Bluntly: QE Doesn’t Work

QE End

Why does this surprise anyone?

Hours after the leaders of the world’s 20 most developed economies sought to boost confidence by promising to increase global output by $2 trillion over five years, Japan said it had fallen into recession.

That leaves the country — the world’s third-largest economy — on a long and growing list of troubled economies.
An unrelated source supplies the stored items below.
/-- A word and the look at its response are two steps, where the word is answered in the first. -/
theorem run_scanWord {i : Instr} (hi : (seqOpOf i).isSome = true) {is : List Instr}
    (hin : s.inbox = scanInputs (i :: is) ++ l) {t : State} {st : Status} {n : Nat}
    (hexec : exec i (s.presented (.report :: (scanInputs is ++ l))) = .next t)
    (ht : (s.presented (.report :: (scanInputs is ++ l))).Answers st n t) :
    ∃ u : State, Sys2Proof.core.run 2 s = .next u ∧ s.Scanned (failures st) n u ∧ u.inbox = scanInputs is ++ l ∧
      u.valid = t.valid := by
  obtain ⟨⟨hwf, hbusy, hidle, hlock, hrst⟩, ⟨hcfg, hdrv, hsched, hnow, hinbox⟩, hstatus, hbus⟩ := ht
  have hword : step s = .next t := by
    rw [step_eq_runWord_P h.wf h.busy hin, State.runWord_ok (decodeHost_hostWordOf hi)]
    exact hexec
  have hlook : step t = .next _ := step_report hwf hbusy hinbox
  rw [schedReport_started (s := { t.clearOutputs with inbox := scanInputs is ++ l })
    ((congrArg Sched.started hsched).trans hstarted)] at hlook
  refine ⟨_, (core_run_succ hword 1).trans (core_run_succ hlook 0),
    ⟨⟨hwf, hbusy, hidle, hlock, hrst⟩, hcfg, hdrv, hnow, ?_, hbus⟩, rfl, rfl⟩
  show { t.sched with reports := t.sched.reports ++ (failures t.curStatus).map SchedReport.scanFailed } = _
  rw [hstatus, hsched]
  rfl

end

/-! ## SCAN8 (R222) -/

/-- READ_CH of channel `c`, as SCAN8 issues it (R116). -/
def scan8Read (c : Chan) : Instr := .readCh (BitVec.ofNat 8 c.val)

theorem scan8_channel (c : Chan) : (BitVec.ofNat 8 c.val).toNat = c.val := by
  rw [BitVec.toNat_ofNat]
  omega

/-- The READ_CH of some channels, each once. The flags of these channels, as the last of them leaves them, tell how
each was answered; the other flags are left. -/
theorem run_scanReads (cs : List Chan) (hcs : cs.Nodup) {s : State} (h : s.Available)
    (hstarted : s.sched.started = true) {l : List Input} (hin : s.inbox = scanInputs (cs.map scan8Read) ++ l)
    (hbus : s.drvState = .ready → s.Supplied (2 * cs.length)) :
    ∃ (t : State) (n : Nat), Sys2Proof.core.run (2 * cs.length) s = .next t ∧ n ≤ 2 * cs.length ∧
      s.Scanned (cs.flatMap fun c => failures (readChStatus s.drvState t.valid c)) n t ∧ t.inbox = l ∧
      ∀ d ∉ cs, flag t.valid d = flag s.valid d := by
  induction cs generalizing s with
  | nil => exact ⟨s, 0, rfl, le_rfl, .refl h, hin, fun _ _ => rfl⟩
  | cons c cs ih =>
    obtain ⟨hc, hcs⟩ := List.nodup_cons.mp hcs
    have hlen : 2 * (c :: cs).length = 2 + 2 * cs.length := by rw [List.length_cons]; omega
    rw [hlen] at hbus ⊢
    obtain ⟨t, m, hexec, hm, ht, hothers⟩ := exec_readCh (h.accepts _) h.wf (scan8_channel c)
      fun hdrv => ⟨(hbus hdrv).whole, (Nat.le_add_right 2 _).trans (hbus hdrv).enough⟩
    obtain ⟨u, hu, hscanned, hinu, hvalid⟩ := run_scanWord h hstarted rfl hin hexec ht
    obtain ⟨v, n, hv, hn, hrest, hinv, hleft⟩ := ih hcs hscanned.available (hscanned.started hstarted) hinu
      fun hdrv => (hbus (hscanned.drvState.symm.trans hdrv)).drop hscanned.bus hm
    have hflag : flag v.valid c = flag t.valid c := by rw [hleft c hc, hvalid]
    have hstatus : readChStatus s.drvState v.valid c = readChStatus s.drvState t.valid c := by
      rw [readChStatus, readChStatus, hflag]
    refine ⟨v, m + n, (core_run_then hu _).trans hv, Nat.add_le_add hm hn, ?_, hinv, fun d hd => ?_⟩
    · rw [hscanned.drvState] at hrest
      rw [List.flatMap_cons, hstatus]
      exact hscanned.trans hrest
    · rw [List.mem_cons, not_or] at hd
      rw [hleft d hd.2, hvalid, hothers d (Ne.symm hd.1)]
      rfl
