-- ==== Sys2Proof/Machine/Util.lean ====
section
/-! DEFINITION. Byte-order, bit-field, saturation, table and CRC helpers that the meanings share (R9, R13, R565). -/

namespace Sys2Proof.Machine

/-- The bits `[hi:lo]` of a register as a number. -/
def field {n : Nat} (w : BitVec n) (hi lo : Nat) : Nat := (w.toNat >>> lo) % 2 ^ (hi + 1 - lo)

/-- Bit `i` of a register. -/
def bit {n : Nat} (w : BitVec n) (i : Nat) : Bool := w.getLsbD i

/-- A register with its bits `[hi:lo]` replaced by the low bits of `v`. -/
def setField {n : Nat} (w : BitVec n) (hi lo v : Nat) : BitVec n :=
  let m : BitVec n := (BitVec.ofNat n (2 ^ (hi + 1 - lo) - 1)) <<< lo
  (w &&& ~~~m) ||| ((BitVec.ofNat n v <<< lo) &&& m)

/-- A register with bit `i` set or cleared. -/
def setBit {n : Nat} (w : BitVec n) (i : Nat) (b : Bool) : BitVec n :=
  setField w i i (if b then 1 else 0)

/-- Adds `k` to a counter that saturates at all ones (the saturating counters of every block). -/
def satAdd {n : Nat} (w : BitVec n) (k : Nat) : BitVec n :=
  if w.toNat + k < 2 ^ n then BitVec.ofNat n (w.toNat + k) else BitVec.allOnes n

/-- The smaller of a number and the largest that `bits` bits hold. -/
def satTo (bits v : Nat) : Nat := if v < 2 ^ bits then v else 2 ^ bits - 1

/-- The number that bytes spell, lowest address first (R9). -/
def leNat : List Byte → Nat
  | [] => 0
  | b :: bs => b.toNat + 256 * leNat bs

/-- The `n` bytes of a number, lowest address first (R9). -/
def leBytes : Nat → Nat → List Byte
  | 0, _ => []
  | n + 1, v => BitVec.ofNat 8 v :: leBytes n (v / 256)

/-- The `n` bytes of a number, highest address last byte first (network order). -/
def beBytes (n v : Nat) : List Byte := (leBytes n v).reverse

/-- `len` bytes from offset `off`. -/
def slice (bs : List Byte) (off len : Nat) : List Byte := (bs.drop off).take len

/-- The little-endian field of `len` bytes at offset `off`. -/
def fieldAt (bs : List Byte) (off len : Nat) : Nat := leNat (slice bs off len)

/-- Whether all of some bytes are zero. -/
def allZero (bs : List Byte) : Bool := bs.all (· == 0)

/-- `n` zero bytes. -/
def zeros (n : Nat) : List Byte := List.replicate n 0

/-- Bytes cut or padded with zeros to exactly `n`. -/
def padTo (n : Nat) (bs : List Byte) : List Byte := (bs ++ zeros (n - bs.length)).take n

/-- A number read as two's complement of `bits` bits. -/
def toSigned (bits v : Nat) : Int :=
  let m := v % 2 ^ bits
  if m < 2 ^ (bits - 1) then (m : Int) else (m : Int) - (2 ^ bits : Nat)

/-- The `bits`-bit two's complement of an integer, as a number. -/
def ofSigned (bits : Nat) (i : Int) : Nat := (i % ((2 ^ bits : Nat) : Int)).toNat

/-- An integer held between two limits. -/
def clampInt (lo hi i : Int) : Int := if i < lo then lo else if hi < i then hi else i

/-- Rounds `n / d` to the nearest whole number, ties to even (R21). -/
def roundDiv (n d : Nat) : Nat :=
  let q := n / d
  let r := n % d
  if 2 * r < d then q else if d < 2 * r then q + 1 else if q % 2 = 0 then q else q + 1

/-- A duration in microseconds in device-time units (R21). -/
def usToUnits (us : Nat) : Instant := roundDiv (us * 2 ^ 32) 1000000

/-- A duration in nanoseconds in device-time units (R21). -/
def nsToUnits (ns : Nat) : Instant := roundDiv (ns * 2 ^ 32) 1000000000

/-- The 12 bytes of an instant in memory: seconds, then fraction (R18). -/
def instantBytes (t : Instant) : List Byte := leBytes 8 (t / 2 ^ 32) ++ leBytes 4 (t % 2 ^ 32)

/-- The instant that 12 bytes spell (R18). -/
def instantOf (bs : List Byte) : Instant := fieldAt bs 0 8 * 2 ^ 32 + fieldAt bs 8 4

/-! ### Tables: lists of key and value with strictly rising keys -/

/-- The value of a key. -/
def tget {α : Type} : List (Nat × α) → Nat → Option α
  | [], _ => none
  | (k, v) :: rest, x => if x = k then some v else tget rest x

/-- Sets the value of a key, keeping the keys rising. -/
def tput {α : Type} : List (Nat × α) → Nat → α → List (Nat × α)
  | [], x, v => [(x, v)]
  | (k, w) :: rest, x, v =>
    if x < k then (x, v) :: (k, w) :: rest
    else if x = k then (k, v) :: rest
    else (k, w) :: tput rest x v

/-- Removes a key. -/
def tdel {α : Type} : List (Nat × α) → Nat → List (Nat × α)
  | [], _ => []
  | (k, w) :: rest, x => if x = k then tdel rest x else (k, w) :: tdel rest x

/-- Changes the value of a key that the table holds. -/
def tmod {α : Type} (f : α → α) : List (Nat × α) → Nat → List (Nat × α)
  | [], _ => []
  | (k, w) :: rest, x => if x = k then (k, f w) :: rest else (k, w) :: tmod f rest x

/-- The keys rise strictly and no entry holds the value `dflt k` that an unlisted key reads as: the canonical form. -/
def tcanon {α : Type} [DecidableEq α] (dflt : Nat → α) : List (Nat × α) → Bool
  | [] => true
  | [(k, v)] => decide (v ≠ dflt k)
  | (k, v) :: (k', v') :: rest =>
    decide (v ≠ dflt k) && decide (k < k') && tcanon dflt ((k', v') :: rest)

/-- Reads a table in canonical form: an unlisted key reads as `dflt`. -/
def cget {α : Type} (dflt : Nat → α) (t : List (Nat × α)) (k : Nat) : α := (tget t k).getD (dflt k)

/-- Writes a table in canonical form: writing what an unlisted key reads as removes the entry. -/
def cput {α : Type} [DecidableEq α] (dflt : Nat → α) (t : List (Nat × α)) (k : Nat) (v : α) : List (Nat × α) :=
  if v = dflt k then tdel t k else tput t k v

/-- Element `i` of a list, or the default. -/
def nth {α : Type} (d : α) (l : List α) (i : Nat) : α := (l[i]?).getD d

/-- Changes element `i` of a list. -/
def modNth {α : Type} (f : α → α) : List α → Nat → List α
  | [], _ => []
  | x :: xs, 0 => f x :: xs
  | x :: xs, i + 1 => x :: modNth f xs i

/-- The last `n` elements. -/
def lastN {α : Type} (n : Nat) (l : List α) : List α := l.drop (l.length - n)

/-- Applies `f` to the numbers below `n` in rising order, threading a value. -/
def forNat {σ : Type} : Nat → (Nat → σ → σ) → σ → σ
  | 0, _, s => s
  | n + 1, f, s => f n (forNat n f s)

/-! ### Checks of the record formats -/

/-- Shifts one CRC-16/CCITT register by one bit. -/
def crc16Bit (c : BitVec 16) : BitVec 16 :=
  if c.getLsbD 15 then (c <<< 1) ^^^ 0x1021#16 else c <<< 1

/-- One byte of CRC-16/CCITT. -/
def crc16Byte (c : BitVec 16) (b : Byte) : BitVec 16 :=
  crc16Bit (crc16Bit (crc16Bit (crc16Bit (crc16Bit (crc16Bit (crc16Bit (crc16Bit
    (c ^^^ (b.zeroExtend 16 <<< 8)))))))))

/-- CRC-16/CCITT, initial value 0xFFFF, no reflection, no final XOR (R565). -/
def crc16 (bs : List Byte) : BitVec 16 := bs.foldl crc16Byte 0xFFFF#16

/-- Shifts one reflected CRC-32 register by one bit. -/
def crc32Bit (c : Word) : Word :=
  if c.getLsbD 0 then (c >>> 1) ^^^ 0xEDB88320#32 else c >>> 1

/-- One byte of CRC-32. -/
def crc32Byte (c : Word) (b : Byte) : Word :=
  crc32Bit (crc32Bit (crc32Bit (crc32Bit (crc32Bit (crc32Bit (crc32Bit (crc32Bit
    (c ^^^ b.zeroExtend 32))))))))

/-- CRC-32 of IEEE 802.3: reflected, initial value and final XOR all ones. -/
def crc32 (bs : List Byte) : Word := ~~~ (bs.foldl crc32Byte 0xFFFFFFFF#32)

end Sys2Proof.Machine
end

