-- ==== Sys2Proof/Machine/Fp.lean ====
section
/-! DEFINITION. IEEE 754-2019 binary32 and binary64 arithmetic with the rounding modes and flags of FCSR (R166, R167):
every result is computed exactly as an integer times a power of two and rounded once. -/

namespace Sys2Proof.Machine

/-- A binary format: precision in bits and width of the exponent field. -/
structure Fmt where
  p : Nat
  ew : Nat
  deriving DecidableEq, Repr

/-- FP32 and FP64. -/
def fp32 : Fmt := ⟨24, 8⟩
def fp64 : Fmt := ⟨53, 11⟩

/-- The format that bit P of FUNC selects (R167). -/
def fmtOf (dbl : Bool) : Fmt := if dbl then fp64 else fp32

namespace Fmt

def bias (f : Fmt) : Int := 2 ^ (f.ew - 1) - 1
def emax (f : Fmt) : Int := f.bias
def emin (f : Fmt) : Int := 1 - f.bias
def width (f : Fmt) : Nat := f.p + f.ew
/-- The canonical quiet NaN (R166). -/
def nan (f : Fmt) : Nat := (2 ^ f.ew - 1) * 2 ^ (f.p - 1) + 2 ^ (f.p - 2)
def inf (f : Fmt) (neg : Bool) : Nat := (if neg then 2 ^ (f.width - 1) else 0) + (2 ^ f.ew - 1) * 2 ^ (f.p - 1)
def zero (f : Fmt) (neg : Bool) : Nat := if neg then 2 ^ (f.width - 1) else 0
/-- The largest finite number. -/
def maxFinite (f : Fmt) (neg : Bool) : Nat := f.inf neg - 1

end Fmt

/-- What an encoding stands for: a NaN (signalling or not), an infinity, or (−1)^neg × m × 2^e. -/
inductive Fpv where
  | nan (signalling : Bool)
  | inf (neg : Bool)
  | fin (neg : Bool) (m : Nat) (e : Int)
  deriving DecidableEq, Repr

/-- Decodes the low bits of a register (R154). -/
def fpDecode (f : Fmt) (x : Nat) : Fpv :=
  let frac := x % 2 ^ (f.p - 1)
  let ex := x / 2 ^ (f.p - 1) % 2 ^ f.ew
  let neg := x / 2 ^ (f.width - 1) % 2 == 1
  if ex = 2 ^ f.ew - 1 then
    if frac = 0 then .inf neg else .nan (decide (frac < 2 ^ (f.p - 2)))
  else if ex = 0 then .fin neg frac (f.emin - (f.p - 1))
  else .fin neg (frac + 2 ^ (f.p - 1)) ((ex : Int) - f.bias - (f.p - 1))

/-- A result with the FCSR flags it sets: bit 4 NV, 5 DZ, 6 OF, 7 UF, 8 NX. -/
structure FpRes where
  bits : Nat
  flags : Nat
  deriving DecidableEq, Repr

abbrev flagNV : Nat := 0x10
abbrev flagDZ : Nat := 0x20
abbrev flagOF : Nat := 0x40
abbrev flagUF : Nat := 0x80
abbrev flagNX : Nat := 0x100

/-- How many bits a number has. -/
def bitLen (n : Nat) : Nat := if n = 0 then 0 else Nat.log2 n + 1

/-- Rounds `m / 2^k` to a whole number in rounding mode `rm` (R166): 0 nearest even, 1 toward zero, 2 toward −∞,
3 toward +∞. -/
def roundShift (rm : Nat) (neg : Bool) (m k : Nat) : Nat :=
  let q := m / 2 ^ k
  let r := m % 2 ^ k
  if r = 0 then q
  else
    let up := match rm with
      | 0 => decide (2 ^ k < 2 * r) || (2 * r == 2 ^ k && q % 2 == 1)
      | 1 => false
      | 2 => neg
      | _ => !neg
    if up then q + 1 else q

/-- Rounds (−1)^neg × m × 2^e, with m not 0, to a format: tininess is detected after rounding, and UF is set only for
a tiny inexact result (R166). -/
def fpRound (f : Fmt) (rm : Nat) (neg : Bool) (m : Nat) (e : Int) : FpRes :=
  let top := e + (bitLen m : Int) - 1
  let q := max (top - (f.p - 1)) (f.emin - (f.p - 1))
  let k := (q - e).toNat
  let sig := if q ≤ e then m * 2 ^ (e - q).toNat else roundShift rm neg m k
  let inexact := decide (e < q) && m % 2 ^ k != 0
  let q' := if sig = 2 ^ f.p then q + 1 else q
  let sig' := if sig = 2 ^ f.p then 2 ^ (f.p - 1) else sig
  let ku := (top - (f.p - 1) - e).toNat
  let sigU := if top - (f.p - 1) ≤ e then 2 ^ (f.p - 1) else roundShift rm neg m ku
  let tiny := decide (top < f.emin) && !(top + 1 == f.emin && sigU == 2 ^ f.p)
  let nx := if inexact then flagNX else 0
  let sign := if neg then 2 ^ (f.width - 1) else 0
  if sig' < 2 ^ (f.p - 1) then
    ⟨sign + sig', nx + (if tiny && inexact then flagUF else 0)⟩
  else
    let ex := q' + (f.p - 1) + f.bias
    if f.emax < q' + (f.p - 1) then
      let toInf := match rm with | 0 => true | 1 => false | 2 => neg | _ => !neg
      ⟨if toInf then f.inf neg else f.maxFinite neg, flagOF + flagNX⟩
    else
      ⟨sign + ex.toNat * 2 ^ (f.p - 1) + (sig' - 2 ^ (f.p - 1)), nx + (if tiny && inexact then flagUF else 0)⟩

/-- An exact signed sum m × 2^e; an exact zero takes `zeroNeg`. -/
def fpPack (f : Fmt) (rm : Nat) (m : Int) (e : Int) (zeroNeg : Bool) : FpRes :=
  if m = 0 then ⟨f.zero zeroNeg, 0⟩ else fpRound f rm (decide (m < 0)) m.natAbs e

/-- The signed significand of a finite number. -/
def signedSig (neg : Bool) (m : Nat) : Int := if neg then -(m : Int) else m

/-- The result that a NaN operand gives: the canonical quiet NaN, with NV for a signalling operand. -/
def fpNan (f : Fmt) (nv : Bool) : FpRes := ⟨f.nan, if nv then flagNV else 0⟩

/-- Whether a value is a signalling NaN. -/
def Fpv.isSnan : Fpv → Bool | .nan s => s | _ => false
/-- Whether a value is a NaN. -/
def Fpv.isNan : Fpv → Bool | .nan _ => true | _ => false

/-- Changes the sign of a value. -/
def Fpv.negate : Fpv → Fpv
  | .nan s => .nan s
  | .inf n => .inf (!n)
  | .fin n m e => .fin (!n) m e

/-- The sum of two values, rounded once. -/
def fpAddV (f : Fmt) (rm : Nat) (a b : Fpv) : FpRes :=
  match a, b with
  | .nan s, y => fpNan f (s || y.isSnan)
  | _, .nan s => fpNan f s
  | .inf x, .inf y => if x = y then ⟨f.inf x, 0⟩ else fpNan f true
  | .inf x, .fin .. => ⟨f.inf x, 0⟩
  | .fin .., .inf y => ⟨f.inf y, 0⟩
  | .fin na ma ea, .fin nb mb eb =>
    let e := min ea eb
    let m := signedSig na ma * 2 ^ (ea - e).toNat + signedSig nb mb * 2 ^ (eb - e).toNat
    let zeroNeg := if ma = 0 ∧ mb = 0 ∧ na = nb then na else rm == 2
    fpPack f rm m e zeroNeg

def fpAdd (f : Fmt) (rm a b : Nat) : FpRes := fpAddV f rm (fpDecode f a) (fpDecode f b)
def fpSub (f : Fmt) (rm a b : Nat) : FpRes := fpAddV f rm (fpDecode f a) (fpDecode f b).negate

/-- The product of two values, rounded once. -/
def fpMul (f : Fmt) (rm a b : Nat) : FpRes :=
  match fpDecode f a, fpDecode f b with
  | .nan s, y => fpNan f (s || y.isSnan)
  | _, .nan s => fpNan f s
  | .inf x, .inf y => ⟨f.inf (x != y), 0⟩
  | .inf x, .fin y m _ => if m = 0 then fpNan f true else ⟨f.inf (x != y), 0⟩
  | .fin x m _, .inf y => if m = 0 then fpNan f true else ⟨f.inf (x != y), 0⟩
  | .fin x ma ea, .fin y mb eb =>
    if ma * mb = 0 then ⟨f.zero (x != y), 0⟩ else fpRound f rm (x != y) (ma * mb) (ea + eb)

/-- The quotient: enough bits and a sticky bit stand for the exact value. -/
def fpDiv (f : Fmt) (rm a b : Nat) : FpRes :=
  match fpDecode f a, fpDecode f b with
  | .nan s, y => fpNan f (s || y.isSnan)
  | _, .nan s => fpNan f s
  | .inf _, .inf _ => fpNan f true
  | .inf x, .fin y _ _ => ⟨f.inf (x != y), 0⟩
  | .fin x _ _, .inf y => ⟨f.zero (x != y), 0⟩
  | .fin x ma ea, .fin y mb eb =>
    if mb = 0 then (if ma = 0 then fpNan f true else ⟨f.inf (x != y), flagDZ⟩)
    else if ma = 0 then ⟨f.zero (x != y), 0⟩
    else
      let k := 2 * f.p + 4 + bitLen mb
      let q := ma * 2 ^ k / mb
      let sticky := if ma * 2 ^ k % mb = 0 then 0 else 1
      fpRound f rm (x != y) (2 * q + sticky) (ea - eb - k - 1)

/-- The whole square root by bisection: the largest r below `2^n` with r² ≤ m. -/
def isqrt (m : Nat) : Nat → Nat
  | 0 => 0
  | n + 1 =>
    let r := 2 * isqrt (m / 4) n
    if (r + 1) * (r + 1) ≤ m then r + 1 else r

/-- The square root. -/
def fpSqrt (f : Fmt) (rm a : Nat) : FpRes :=
  match fpDecode f a with
  | .nan s => fpNan f s
  | .inf false => ⟨f.inf false, 0⟩
  | .inf true => fpNan f true
  | .fin x m e =>
    if m = 0 then ⟨f.zero x, 0⟩
    else if x then fpNan f true
    else
      let e' := if e % 2 = 0 then e else e - 1
      let m' := if e % 2 = 0 then m else 2 * m
      let k := f.p + 4
      let mm := m' * 2 ^ (2 * k)
      let r := isqrt mm (bitLen mm)
      let sticky := if r * r = mm then 0 else 1
      fpRound f rm false (2 * r + sticky) (e' / 2 - k - 1)

/-- ±(a × b) ± c with one rounding; 0 × ∞ sets NV even beside a quiet NaN (R167). -/
def fpFma (f : Fmt) (rm : Nat) (negP negC : Bool) (a b c : Nat) : FpRes :=
  let vc := if negC then (fpDecode f c).negate else fpDecode f c
  match fpDecode f a, fpDecode f b with
  | .nan s, y => fpNan f (s || y.isSnan || vc.isSnan)
  | x, .nan s => fpNan f (s || x.isSnan || vc.isSnan)
  | .inf x, .inf y => addInf ((x != y) != negP) vc
  | .inf x, .fin y m _ => if m = 0 then fpNan f true else addInf ((x != y) != negP) vc
  | .fin x m _, .inf y => if m = 0 then fpNan f true else addInf ((x != y) != negP) vc
  | .fin x ma ea, .fin y mb eb =>
    match vc with
    | .nan s => fpNan f s
    | .inf z => ⟨f.inf z, 0⟩
    | .fin z mc ec => fpAddV f rm (.fin ((x != y) != negP) (ma * mb) (ea + eb)) (.fin z mc ec)
where
  /-- An infinite product plus the third operand. -/
  addInf (n : Bool) : Fpv → FpRes
    | .nan s => fpNan f s
    | .inf z => if z = n then ⟨f.inf n, 0⟩ else fpNan f true
    | .fin .. => ⟨f.inf n, 0⟩

/-- The order of two values that are no NaN: −1, 0 or 1. -/
def fpOrder (a b : Fpv) : Int :=
  match a, b with
  | .inf x, .inf y => if x = y then 0 else if x then -1 else 1
  | .inf x, _ => if x then -1 else 1
  | _, .inf y => if y then 1 else -1
  | .fin na ma ea, .fin nb mb eb =>
    let e := min ea eb
    let x := signedSig na ma * 2 ^ (ea - e).toNat
    let y := signedSig nb mb * 2 ^ (eb - e).toNat
    if x < y then -1 else if y < x then 1 else 0
  | .nan _, _ => 0
  | _, .nan _ => 0

/-- Minimum or maximum; a NaN operand is ignored unless both are NaN; −0 lies below +0. -/
def fpMinMax (f : Fmt) (wantMax : Bool) (a b : Nat) : FpRes :=
  let va := fpDecode f a
  let vb := fpDecode f b
  let nv := if va.isSnan || vb.isSnan then flagNV else 0
  if va.isNan && vb.isNan then ⟨f.nan, nv⟩
  else if va.isNan then ⟨b % 2 ^ f.width, nv⟩
  else if vb.isNan then ⟨a % 2 ^ f.width, nv⟩
  else
    let o := fpOrder va vb
    let aNeg := a / 2 ^ (f.width - 1) % 2 == 1
    let aLow := decide (o < 0) || (o == 0 && aNeg)
    ⟨(if aLow != wantMax then a else b) % 2 ^ f.width, nv⟩

/-- Conversion to another format. -/
def fpConvert (src dst : Fmt) (rm a : Nat) : FpRes :=
  match fpDecode src a with
  | .nan s => fpNan dst s
  | .inf n => ⟨dst.inf n, 0⟩
  | .fin n m e => if m = 0 then ⟨dst.zero n, 0⟩ else fpRound dst rm n m e

/-- Rounded toward zero to a signed 64-bit integer, saturating (R167, FTOI): the value and the flags. -/
def fpToInt (f : Fmt) (a : Nat) : Int × Nat :=
  match fpDecode f a with
  | .nan _ => (0, flagNV)
  | .inf n => (if n then -2 ^ 63 else 2 ^ 63 - 1, flagNV)
  | .fin n m e =>
    let mag := if 0 ≤ e then m * 2 ^ e.toNat else m / 2 ^ (-e).toNat
    let exact := decide (0 ≤ e) || m % 2 ^ (-e).toNat == 0
    let v := signedSig n mag
    if v < -2 ^ 63 then (-2 ^ 63, flagNV)
    else if (2 : Int) ^ 63 - 1 < v then (2 ^ 63 - 1, flagNV)
    else (v, if exact then 0 else flagNX)

/-- An integer rounded to a format. -/
def fpOfInt (f : Fmt) (rm : Nat) (i : Int) : FpRes := fpPack f rm i 0 false

/-- The compares of R167: 0 EQ, 1 LT, 2 LE, 3 UN; the condition and the flags. -/
def fpCompare (f : Fmt) (kind a b : Nat) : Bool × Nat :=
  let va := fpDecode f a
  let vb := fpDecode f b
  if va.isNan || vb.isNan then
    let nv := kind == 1 || kind == 2 || va.isSnan || vb.isSnan
    (kind == 3, if nv then flagNV else 0)
  else
    let o := fpOrder va vb
    (match kind with | 0 => o == 0 | 1 => decide (o < 0) | 2 => decide (o ≤ 0) | _ => false, 0)

end Sys2Proof.Machine
end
China is slowing as well, and Europe can’t seem to take off.

Among major economies, only the United States and Britain are growing at decent rates, and how long that lasts depends on how much trouble their trading partners are in.

No we’re not.

You must subtract the amount of “QE” in percentage terms of the economy from the nominal growth rate.  This is basic algebra; you must remove the same term from both sides when you solve an equation; you cannot add (or remove) it from only one side.

Yet that’s the fraud that exists when you state “GDP” without removing all deficit financing and monetary emission from the figures!

It is, in fact, the predicate of this series:

Growth?  What growth?

And yes, credit emission is not limited to central banks or governments — in point of fact they’re not the largest source of the problem in that they step in only when private banks can’t or won’t!

Everyone wants to scream “END THE FED!” but in fact if you ended the Fed you’d do nothing for two reasons:

  • The Fed is not the largest source of the problem; that is (by a huge margin) found in the private banking cartel.
  • The Fed can only buy US Government securities.  Therefore, if there is no deficit there is no Fed buying activity.

It’s that simple folks when you boil it all down.  The Fed can want to engage in QE but if there are no government bonds to buy then it is unable to do so.  Without continued new emission of more and more bonds (that is, more and more deficit spending) The Fed is unable to perform “QE”; it is not mathematically possible given the boundaries they are forced to operate under.

The reason that such attempts cannot work is that the smaller is never able to upstage the greater.  That is, a minority position is never larger than the whole.  By definition it is impossible for The Fed or any other Central Bank to violate this precept; it is simple arithmetic.

So why do it?

That’s easy: It’s far easier to steal, and you’re less likely to get shot doing it, if you steal by subterfuge than engaging in your theft through a straight-up “in your face” assault.

But it is The Federal Government and their cronies, not The Fed itself, that is doing the stealing.